[Stored data entries]
= Beginning of Section =

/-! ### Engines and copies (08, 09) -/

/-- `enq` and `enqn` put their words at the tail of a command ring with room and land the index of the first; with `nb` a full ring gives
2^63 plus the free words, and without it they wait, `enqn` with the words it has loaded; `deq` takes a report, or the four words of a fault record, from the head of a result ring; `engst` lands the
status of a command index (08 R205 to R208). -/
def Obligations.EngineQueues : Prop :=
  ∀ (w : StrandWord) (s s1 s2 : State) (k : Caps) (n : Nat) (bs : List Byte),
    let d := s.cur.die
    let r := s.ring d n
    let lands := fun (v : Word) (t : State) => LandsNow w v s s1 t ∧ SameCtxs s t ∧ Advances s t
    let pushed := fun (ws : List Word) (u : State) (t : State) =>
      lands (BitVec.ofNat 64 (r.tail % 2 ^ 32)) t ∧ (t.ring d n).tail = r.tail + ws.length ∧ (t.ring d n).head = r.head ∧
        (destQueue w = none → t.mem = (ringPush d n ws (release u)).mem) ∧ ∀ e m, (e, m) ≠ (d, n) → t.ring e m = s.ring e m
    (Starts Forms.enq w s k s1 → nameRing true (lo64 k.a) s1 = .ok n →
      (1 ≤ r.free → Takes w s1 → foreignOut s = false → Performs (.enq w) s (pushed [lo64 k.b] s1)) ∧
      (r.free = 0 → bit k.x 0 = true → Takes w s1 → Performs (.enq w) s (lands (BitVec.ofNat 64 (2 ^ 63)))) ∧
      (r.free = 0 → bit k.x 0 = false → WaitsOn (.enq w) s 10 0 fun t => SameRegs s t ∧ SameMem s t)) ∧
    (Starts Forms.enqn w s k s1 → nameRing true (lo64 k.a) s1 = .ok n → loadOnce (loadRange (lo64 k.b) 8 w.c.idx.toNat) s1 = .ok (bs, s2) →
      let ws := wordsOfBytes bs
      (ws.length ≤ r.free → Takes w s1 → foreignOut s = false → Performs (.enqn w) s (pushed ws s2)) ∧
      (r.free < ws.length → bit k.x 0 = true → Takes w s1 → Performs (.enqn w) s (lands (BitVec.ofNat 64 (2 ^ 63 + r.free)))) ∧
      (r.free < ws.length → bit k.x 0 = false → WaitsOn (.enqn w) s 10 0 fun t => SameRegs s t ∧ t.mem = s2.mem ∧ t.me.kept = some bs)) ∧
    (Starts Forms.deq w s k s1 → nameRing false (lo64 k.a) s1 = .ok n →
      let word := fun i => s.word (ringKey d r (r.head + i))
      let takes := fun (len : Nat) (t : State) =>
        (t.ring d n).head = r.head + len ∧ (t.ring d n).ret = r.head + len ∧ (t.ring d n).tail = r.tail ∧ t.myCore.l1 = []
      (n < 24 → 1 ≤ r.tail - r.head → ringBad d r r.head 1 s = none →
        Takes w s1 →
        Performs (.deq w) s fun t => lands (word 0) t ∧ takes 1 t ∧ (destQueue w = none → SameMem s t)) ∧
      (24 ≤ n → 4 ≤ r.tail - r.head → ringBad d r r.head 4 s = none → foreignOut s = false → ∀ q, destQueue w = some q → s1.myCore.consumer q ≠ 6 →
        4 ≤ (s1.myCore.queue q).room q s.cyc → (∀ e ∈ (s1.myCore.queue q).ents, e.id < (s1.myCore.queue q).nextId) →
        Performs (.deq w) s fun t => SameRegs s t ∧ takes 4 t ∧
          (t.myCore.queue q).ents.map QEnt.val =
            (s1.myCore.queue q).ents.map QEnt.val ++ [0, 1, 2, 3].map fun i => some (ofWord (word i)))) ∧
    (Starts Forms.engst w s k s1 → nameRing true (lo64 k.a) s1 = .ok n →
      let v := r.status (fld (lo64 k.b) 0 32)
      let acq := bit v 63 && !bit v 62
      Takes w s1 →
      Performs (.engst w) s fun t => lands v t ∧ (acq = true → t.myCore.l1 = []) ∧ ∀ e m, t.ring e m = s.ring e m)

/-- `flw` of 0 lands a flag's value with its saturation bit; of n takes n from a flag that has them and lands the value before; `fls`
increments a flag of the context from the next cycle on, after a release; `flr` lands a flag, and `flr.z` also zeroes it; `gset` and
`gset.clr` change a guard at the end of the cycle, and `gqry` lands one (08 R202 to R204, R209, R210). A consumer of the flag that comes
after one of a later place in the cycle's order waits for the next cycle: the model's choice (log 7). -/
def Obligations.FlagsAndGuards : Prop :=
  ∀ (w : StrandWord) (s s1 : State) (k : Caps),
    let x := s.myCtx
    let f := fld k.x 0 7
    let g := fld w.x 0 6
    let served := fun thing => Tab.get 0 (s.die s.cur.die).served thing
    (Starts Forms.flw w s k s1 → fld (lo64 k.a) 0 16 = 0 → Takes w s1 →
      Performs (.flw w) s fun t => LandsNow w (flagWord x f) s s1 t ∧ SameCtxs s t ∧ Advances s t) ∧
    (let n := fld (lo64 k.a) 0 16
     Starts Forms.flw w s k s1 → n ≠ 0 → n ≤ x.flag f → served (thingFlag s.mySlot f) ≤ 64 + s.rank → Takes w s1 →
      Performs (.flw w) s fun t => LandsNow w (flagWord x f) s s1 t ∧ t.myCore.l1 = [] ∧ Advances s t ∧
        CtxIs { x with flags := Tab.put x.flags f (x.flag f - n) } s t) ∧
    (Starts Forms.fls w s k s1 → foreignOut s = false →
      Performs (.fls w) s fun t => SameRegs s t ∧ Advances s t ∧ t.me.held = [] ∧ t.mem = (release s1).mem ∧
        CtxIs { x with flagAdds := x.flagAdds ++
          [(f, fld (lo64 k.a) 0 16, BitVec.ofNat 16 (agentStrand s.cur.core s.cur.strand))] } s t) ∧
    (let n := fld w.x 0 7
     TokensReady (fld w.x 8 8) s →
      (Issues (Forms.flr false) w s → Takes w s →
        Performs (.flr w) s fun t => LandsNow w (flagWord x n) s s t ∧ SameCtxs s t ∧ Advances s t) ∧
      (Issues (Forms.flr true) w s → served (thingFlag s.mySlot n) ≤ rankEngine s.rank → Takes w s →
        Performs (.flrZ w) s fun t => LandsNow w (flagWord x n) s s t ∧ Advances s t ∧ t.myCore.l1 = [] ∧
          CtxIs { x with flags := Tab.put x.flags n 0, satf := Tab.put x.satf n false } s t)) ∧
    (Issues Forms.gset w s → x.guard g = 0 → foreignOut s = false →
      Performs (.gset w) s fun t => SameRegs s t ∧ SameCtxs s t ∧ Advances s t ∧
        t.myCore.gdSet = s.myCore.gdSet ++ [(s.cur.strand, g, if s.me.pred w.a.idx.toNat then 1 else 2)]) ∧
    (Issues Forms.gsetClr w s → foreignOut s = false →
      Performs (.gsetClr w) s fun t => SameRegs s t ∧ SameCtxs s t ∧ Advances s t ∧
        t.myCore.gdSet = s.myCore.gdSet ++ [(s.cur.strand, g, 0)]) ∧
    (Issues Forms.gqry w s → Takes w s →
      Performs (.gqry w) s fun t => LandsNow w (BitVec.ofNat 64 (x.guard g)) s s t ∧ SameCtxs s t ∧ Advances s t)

= End of Section =

→ **What to work on**
Your reply should repeat the entries above in full, with every character intact.

→ **Task solution**
/-! ### Engines and copies (08, 09) -/

/-- `enq` and `enqn` put their words at the tail of a command ring with room and land the index of the first; with `nb` a full ring gives
2^63 plus the free words, and without it they wait, `enqn` with the words it has loaded; `deq` takes a report, or the four words of a fault record, from the head of a result ring; `engst` lands the
status of a command index (08 R205 to R208). -/
def Obligations.EngineQueues : Prop :=
  ∀ (w : StrandWord) (s s1 s2 : State) (k : Caps) (n : Nat) (bs : List Byte),
    let d := s.cur.die
    let r := s.ring d n
    let lands := fun (v : Word) (t : State) => LandsNow w v s s1 t ∧ SameCtxs s t ∧ Advances s t
    let pushed := fun (ws : List Word) (u : State) (t : State) =>
      lands (BitVec.ofNat 64 (r.tail % 2 ^ 32)) t ∧ (t.ring d n).tail = r.tail + ws.length ∧ (t.ring d n).head = r.head ∧
        (destQueue w = none → t.mem = (ringPush d n ws (release u)).mem) ∧ ∀ e m, (e, m) ≠ (d, n) → t.ring e m = s.ring e m
    (Starts Forms.enq w s k s1 → nameRing true (lo64 k.a) s1 = .ok n →
      (1 ≤ r.free → Takes w s1 → foreignOut s = false → Performs (.enq w) s (pushed [lo64 k.b] s1)) ∧
      (r.free = 0 → bit k.x 0 = true → Takes w s1 → Performs (.enq w) s (lands (BitVec.ofNat 64 (2 ^ 63)))) ∧
      (r.free = 0 → bit k.x 0 = false → WaitsOn (.enq w) s 10 0 fun t => SameRegs s t ∧ SameMem s t)) ∧
    (Starts Forms.enqn w s k s1 → nameRing true (lo64 k.a) s1 = .ok n → loadOnce (loadRange (lo64 k.b) 8 w.c.idx.toNat) s1 = .ok (bs, s2) →
      let ws := wordsOfBytes bs
      (ws.length ≤ r.free → Takes w s1 → foreignOut s = false → Performs (.enqn w) s (pushed ws s2)) ∧
      (r.free < ws.length → bit k.x 0 = true → Takes w s1 → Performs (.enqn w) s (lands (BitVec.ofNat 64 (2 ^ 63 + r.free)))) ∧
      (r.free < ws.length → bit k.x 0 = false → WaitsOn (.enqn w) s 10 0 fun t => SameRegs s t ∧ t.mem = s2.mem ∧ t.me.kept = some bs)) ∧
    (Starts Forms.deq w s k s1 → nameRing false (lo64 k.a) s1 = .ok n →
      let word := fun i => s.word (ringKey d r (r.head + i))
      let takes := fun (len : Nat) (t : State) =>
        (t.ring d n).head = r.head + len ∧ (t.ring d n).ret = r.head + len ∧ (t.ring d n).tail = r.tail ∧ t.myCore.l1 = []
      (n < 24 → 1 ≤ r.tail - r.head → ringBad d r r.head 1 s = none →
        Takes w s1 →
        Performs (.deq w) s fun t => lands (word 0) t ∧ takes 1 t ∧ (destQueue w = none → SameMem s t)) ∧
      (24 ≤ n → 4 ≤ r.tail - r.head → ringBad d r r.head 4 s = none → foreignOut s = false → ∀ q, destQueue w = some q → s1.myCore.consumer q ≠ 6 →
        4 ≤ (s1.myCore.queue q).room q s.cyc → (∀ e ∈ (s1.myCore.queue q).ents, e.id < (s1.myCore.queue q).nextId) →
        Performs (.deq w) s fun t => SameRegs s t ∧ takes 4 t ∧
          (t.myCore.queue q).ents.map QEnt.val =
            (s1.myCore.queue q).ents.map QEnt.val ++ [0, 1, 2, 3].map fun i => some (ofWord (word i)))) ∧
    (Starts Forms.engst w s k s1 → nameRing true (lo64 k.a) s1 = .ok n →
      let v := r.status (fld (lo64 k.b) 0 32)
      let acq := bit v 63 && !bit v 62
      Takes w s1 →
      Performs (.engst w) s fun t => lands v t ∧ (acq = true → t.myCore.l1 = []) ∧ ∀ e m, t.ring e m = s.ring e m)

/-- `flw` of 0 lands a flag's value with its saturation bit; of n takes n from a flag that has them and lands the value before; `fls`
increments a flag of the context from the next cycle on, after a release; `flr` lands a flag, and `flr.z` also zeroes it; `gset` and
`gset.clr` change a guard at the end of the cycle, and `gqry` lands one (08 R202 to R204, R209, R210). A consumer of the flag that comes
after one of a later place in the cycle's order waits for the next cycle: the model's choice (log 7). -/
def Obligations.FlagsAndGuards : Prop :=
  ∀ (w : StrandWord) (s s1 : State) (k : Caps),
    let x := s.myCtx
    let f := fld k.x 0 7
    let g := fld w.x 0 6
    let served := fun thing => Tab.get 0 (s.die s.cur.die).served thing
    (Starts Forms.flw w s k s1 → fld (lo64 k.a) 0 16 = 0 → Takes w s1 →
      Performs (.flw w) s fun t => LandsNow w (flagWord x f) s s1 t ∧ SameCtxs s t ∧ Advances s t) ∧
    (let n := fld (lo64 k.a) 0 16
     Starts Forms.flw w s k s1 → n ≠ 0 → n ≤ x.flag f → served (thingFlag s.mySlot f) ≤ 64 + s.rank → Takes w s1 →
      Performs (.flw w) s fun t => LandsNow w (flagWord x f) s s1 t ∧ t.myCore.l1 = [] ∧ Advances s t ∧
        CtxIs { x with flags := Tab.put x.flags f (x.flag f - n) } s t) ∧
    (Starts Forms.fls w s k s1 → foreignOut s = false →
      Performs (.fls w) s fun t => SameRegs s t ∧ Advances s t ∧ t.me.held = [] ∧ t.mem = (release s1).mem ∧
        CtxIs { x with flagAdds := x.flagAdds ++
          [(f, fld (lo64 k.a) 0 16, BitVec.ofNat 16 (agentStrand s.cur.core s.cur.strand))] } s t) ∧
    (let n := fld w.x 0 7
     TokensReady (fld w.x 8 8) s →
      (Issues (Forms.flr false) w s → Takes w s →
        Performs (.flr w) s fun t => LandsNow w (flagWord x n) s s t ∧ SameCtxs s t ∧ Advances s t) ∧
      (Issues (Forms.flr true) w s → served (thingFlag s.mySlot n) ≤ rankEngine s.rank → Takes w s →
        Performs (.flrZ w) s fun t => LandsNow w (flagWord x n) s s t ∧ Advances s t ∧ t.myCore.l1 = [] ∧
          CtxIs { x with flags := Tab.put x.flags n 0, satf := Tab.put x.satf n false } s t)) ∧
    (Issues Forms.gset w s → x.guard g = 0 → foreignOut s = false →
      Performs (.gset w) s fun t => SameRegs s t ∧ SameCtxs s t ∧ Advances s t ∧
        t.myCore.gdSet = s.myCore.gdSet ++ [(s.cur.strand, g, if s.me.pred w.a.idx.toNat then 1 else 2)]) ∧
    (Issues Forms.gsetClr w s → foreignOut s = false →
      Performs (.gsetClr w) s fun t => SameRegs s t ∧ SameCtxs s t ∧ Advances s t ∧
        t.myCore.gdSet = s.myCore.gdSet ++ [(s.cur.strand, g, 0)]) ∧
    (Issues Forms.gqry w s → Takes w s →
      Performs (.gqry w) s fun t => LandsNow w (BitVec.ofNat 64 (x.guard g)) s s t ∧ SameCtxs s t ∧ Advances s t)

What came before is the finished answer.